In another outtake, when asked if the judge presiding over the case will be killed if he rules against the plaintiffs, Donziger says, “He might not be, but he thinks he will be, which is just as good.”

And in yet another damning video clip, he argues with his own colleagues who suggest they don’t have enough evidence to show actual contamination in the case. “Hold on a second—this is Ecuador, okay. You can say whatever you want, but at the end of the day, if there’s a thousand people around the courthouse, you’re going to get what you want. I’m sorry, but it’s true… At the end of the day, this is all for the court just a bunch of smoke and mirrors… It really is. We have enough to get money, to win.”

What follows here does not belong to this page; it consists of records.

-- ==== Sys2Proof/Machine/Step.lean ====
section
/-! DEFINITION. The step: one host operation (20_memory.md R49), and the placing of a bare table word. -/

namespace Sys2Proof.Machine

/-- One step: the next host operation, completely (R49). -/
def step (s : State) : Host.Outcome State Fault Refusal := checkedPerform s

/-- The state whose very next step runs the bare table word `w` (log 14). -/
def State.withFetchWord (s : State) (nbits w : Nat) : State := placeTableWord s nbits w

end Sys2Proof.Machine
end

The release of the outtakes has sent “shockwaves through the nation’s legal communities,” wrote one federal judge in New Mexico in a recent opinion, “primarily because the footage shows, with unflattering frankness, inappropriate, unethical and perhaps illegal conduct.”


Meanwhile, another judge described the outtakes as “extraordinary evidence” which suggests that plaintiffs’ lawyers “presented false evidence and engaged in other misconduct.”


This case should not be viewed as a standalone instance of bad behavior. Rather it is a symptom of a legal system that invites, and in many cases rewards, unscrupulous attorneys. While it’s rare that the public gets such a candid view of it, the truth is the personal injury lawyers have been exploiting the legal system in the United States and around the world for years. It’s time that lawmakers in Washington, who say they’re dedicated to reinvigorating the economy and creating jobs, investigate the outrageous litigation practices that have become the norm in our society and drag down our economy.